鬱千飛有點兒亢奮過度了。
他幾乎沒吃幾根烤串,光顧著聊天和灌啤酒。顏暖試圖阻止,可惜沒用。
他後知後覺意識到,自己在鬱千飛的眼睛裡完全是一隻紙老虎。
看起來嚴肅,嘴巴毒,脾氣壞,但完全沒有威信,可以隨意糊弄。
等終於付完賬,鬱千飛整個人頭重腳輕,生活不能自理,比前幾次都醉得更厲害。
“你還沒把地址告訴我,”顏暖說,“你剛才說會發給我。”
鬱千飛靠在他肩膀上,吃吃笑了:“我故意的,就不告訴你。”
他把重量全壓在顏暖身上,顏暖不得不伸出雙臂牢牢抱著他,這讓他們的身體完全貼在一塊兒。

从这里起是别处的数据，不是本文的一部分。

/-- Line `next` of the active descriptor or step. -/
def Cx.lineStep (v : ShEnv) (x : Cx) (ch : Nat) (a : Active) (mayCredit : Bool) : Cx × LineSt :=
  let i := a.next
  let dst := gaStep a.dstA ((i : Int) * a.dstride)
  let src := gaStep a.src ((i : Int) * a.sstride)
  if a.isRstep then
    -- a credited line is combined when it can be sent
    if !canPut v x a a.dstA mayCredit then (x, .wait)
    else
      let o := bits (a.w 1) 0 22 + 32 * i
      let q := x.shRead ch i (bits o 19 3) (bits o 0 19) 32
      match q.2 with
      | none => (q.1, .stop)
      | some own =>
        let q := q.1.combineFrom ch a i 0 own a.nchild
        match q.2 with
        | none => (q.1, .stop)
        | some d => q.1.putLine v ch a i (gaStep a.dstA (32 * i)) d mayCredit
  else if a.op = 1 then x.moveLine v ch a i src dst mayCredit
  else if a.op = 2 then
    if !canPut v x a dst mayCredit && !a.staged.isEmpty then (x, .wait)
    else
      let q := x.listAddr ch (bits a.src 0 22) i
      match q.2 with
      | none => (q.1, .stop)
      | some e => q.1.moveLine v ch a i e dst mayCredit
  else if a.op = 3 then
    let q := x.listAddr ch (bits a.dstA 0 22) i
    match q.2 with
    | none => (q.1, .stop)
    | some e =>
      let q := q.1.moveLine v ch a i src e mayCredit
      if q.2 = .wait ∧ isMine v src = true then (x, .wait) else q
  else if a.op = 4 then
    let l := i % a.sub
    if !canPut v x a dst mayCredit then (x, .wait)
    else match a.page with
    | some base =>
      let q := x.shRead ch i 0 (base + 32 * l) 32
      match q.2 with
      | none => (q.1, .stop)
      | some d => q.1.putLine v ch { a with page := if l + 1 = a.sub then none else some base } i dst d mayCredit
    | none =>
      let q := x.translate ch a (i / a.sub)
      match q.2 with
      | none => (q.1, .stop)
      | some base =>
        let a := { a with page := some base }
        let q := (q.1.setAct ch a).shRead ch i 0 base 32
        match q.2 with
        | none => (q.1, .stop)
        | some d => q.1.putLine v ch { a with page := if 1 = a.sub then none else some base } i dst d mayCredit
  else if a.op = 5 then x.putLine v ch a i dst 0 mayCredit
  else (x, .wait)

/-! ## Completion (R65, R61) -/

/-- The descriptor is complete: a chained one stands next, in the same queue entry. -/
def Cx.finish (x : Cx) (ch : Nat) (a : Active) : Cx :=
  (x.mod fun r =>
    let k := r.chan ch
    r.setChan ch { k with
      state := .idle
      active := none
      queue := if a.chain then .desc (a.addr + 64) :: k.queue else k.queue }).perfEvent 0x10

/-- Every line is accepted: the notify, or completion. -/
def Cx.linesDone (v : ShEnv) (x : Cx) (ch : Nat) (a : Active) : Cx :=
  if !a.notify then x.finish ch a
  else
    let d := a.notifyAddr
    if isMine v d then
      if localOk x.r true (gaSs d) (gaOff d) 8 then
        let q := x.storeIn (gaSs d) (gaOff d) 8 a.notifyMask
        if q.2 then q.1.finish ch a else q.1.chanStop ch a.next
      else x.chanFail ch a.next 0x05 (bits d 0 22)
    else ((x.send (writeFlit ch d 8 a.notifyMask true false 0)).perfEvent 0x0E).setAct ch { a with notifying := true }

/-- Lines go on until one must wait; when the last one is accepted the descriptor ends. -/
def Cx.pump (v : ShEnv) (ch : Nat) : Nat → Cx → Cx
  | 0, x => x
  | n + 1, x =>
    match x.act? ch with
    | none => x
    | some a =>
      if (x.r.chan ch).state ≠ .active ∨ a.notifying = true then x
      else if a.next < a.total then
        let q := x.lineStep v ch a false
        match q.2 with
        | .done => Cx.pump v ch n q.1
        | _ => q.1
      else if a.sent = a.acked then x.linesDone v ch a
      else x

def pumpFuel (a : Active) : Nat := a.total + 2

def Cx.run (v : ShEnv) (x : Cx) (ch : Nat) : Cx :=
  match x.act? ch with
  | some a => Cx.pump v ch (pumpFuel a) x
  | none => x

/-! ## Starting a descriptor -/

/-- States in which a core's shuttle works. -/
def shuttleOn (r : CoreRec) : Bool :=
  decide (r.st = .idle) || decide (r.st = .run) || decide (r.st = .wait) || decide (r.st = .frozen) ||
  decide (r.st = .fenced)

def newActive (words : BitVec 512) (addr : Nat) (isR : Bool) (tree : Nat) : Active :=
  { words := words, addr := addr, isRstep := isR, tree := tree }

/-- A GRANT opens its record and sends the flit, or waits for a record (R166). -/
def Cx.grantGo (v : ShEnv) (x : Cx) (ch : Nat) (a : Active) : Cx :=
  let d := a.dstA
  let key (g : GrantRec) : Bool :=
    decide (g.engine = gaEngine d) && decide (g.y = gaY d) && decide (g.x = gaX d) && decide (g.creditId = (bits (a.w 0) 8 8))
  if x.r.grants.any key ∨ x.r.grants.length ≥ 64 then x.setAct ch { a with waitsRecord := true }
  else
    let g : GrantRec := { engine := gaEngine d, y := gaY d, x := gaX d, creditId := (bits (a.w 0) 8 8),
                          store := bits a.src 19 3, base := bits a.src 0 19, limit := a.count, used := 0 }
    let x := x.mod fun r => { r with grants := r.grants ++ [g], exhausted := r.exhausted.filter fun e => !key e }
    let x := (x.send { blankFlit .grant 0 d with creditId := (bits (a.w 0) 8 8), ch := ch, arg := a.count }).perfEvent 0x0E
    x.linesDone v ch { a with waitsRecord := false }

“我就是故意的,”鬱千飛語速很慢,口齒含糊,語調卻顯得極為得意,“我才不要你送,我要賴去你家,明天一起來就有早飯吃。”
顏暖心想,不要臉。
“怎麼不走,”鬱千飛與他分開了些許距離,搖晃著邁開步,抬起一隻手指向天空,“向暖暖家出發!”
“信不信我把你丟在路邊?”顏暖說。
“不信,”鬱千飛笑嘻嘻搖頭,“真不信。”
他說著又晃了回來,靠近了顏暖,喃喃道,“別孩子氣了,走吧。”
顏暖在一瞬間腦子裡冒出了荒唐的想法。
乾脆舉起一邊的凳子掄死這個男人吧,然後去自首,在裡面好好改造。
見他站著不動,鬱千飛扣住了他的手腕,拉著往前邁步:“走吧走吧。”
顏暖咬住下唇,跟了上去。
.
一路上,顏暖戰戰兢兢,生怕這個腳步虛浮的醉漢會摔倒在路邊。
鬱千飛很快放開了他的手,見顏暖伸手來扶,很不客氣地把半個身子倚在了顏暖身上。
重得要死。
走到半途,顏暖驚訝地發現,這個步子踉踉蹌蹌的男人已經連眼睛都閉上了。
“還醒著嗎?”顏暖問。
鬱千飛跟隨著他的步伐往前走了好幾步,才遲遲應了一聲:“嗯……”
聲音懶懶的,彷彿夢囈。
“下次再喝這麼多我真的不會管你了。”顏暖說。
鬱千飛靜靜不出聲。
就這麼一路走到了樓下,顏暖停下腳步,提醒道:“小心,前面有臺階。”
鬱千飛依舊閉著眼,但應該是聽見了他的話語,邁腿時刻意抬高了些。顏暖小心翼翼護著他順利上了第一級臺階,還沒來得及鬆口氣,鬱千飛就被第二級臺階絆了。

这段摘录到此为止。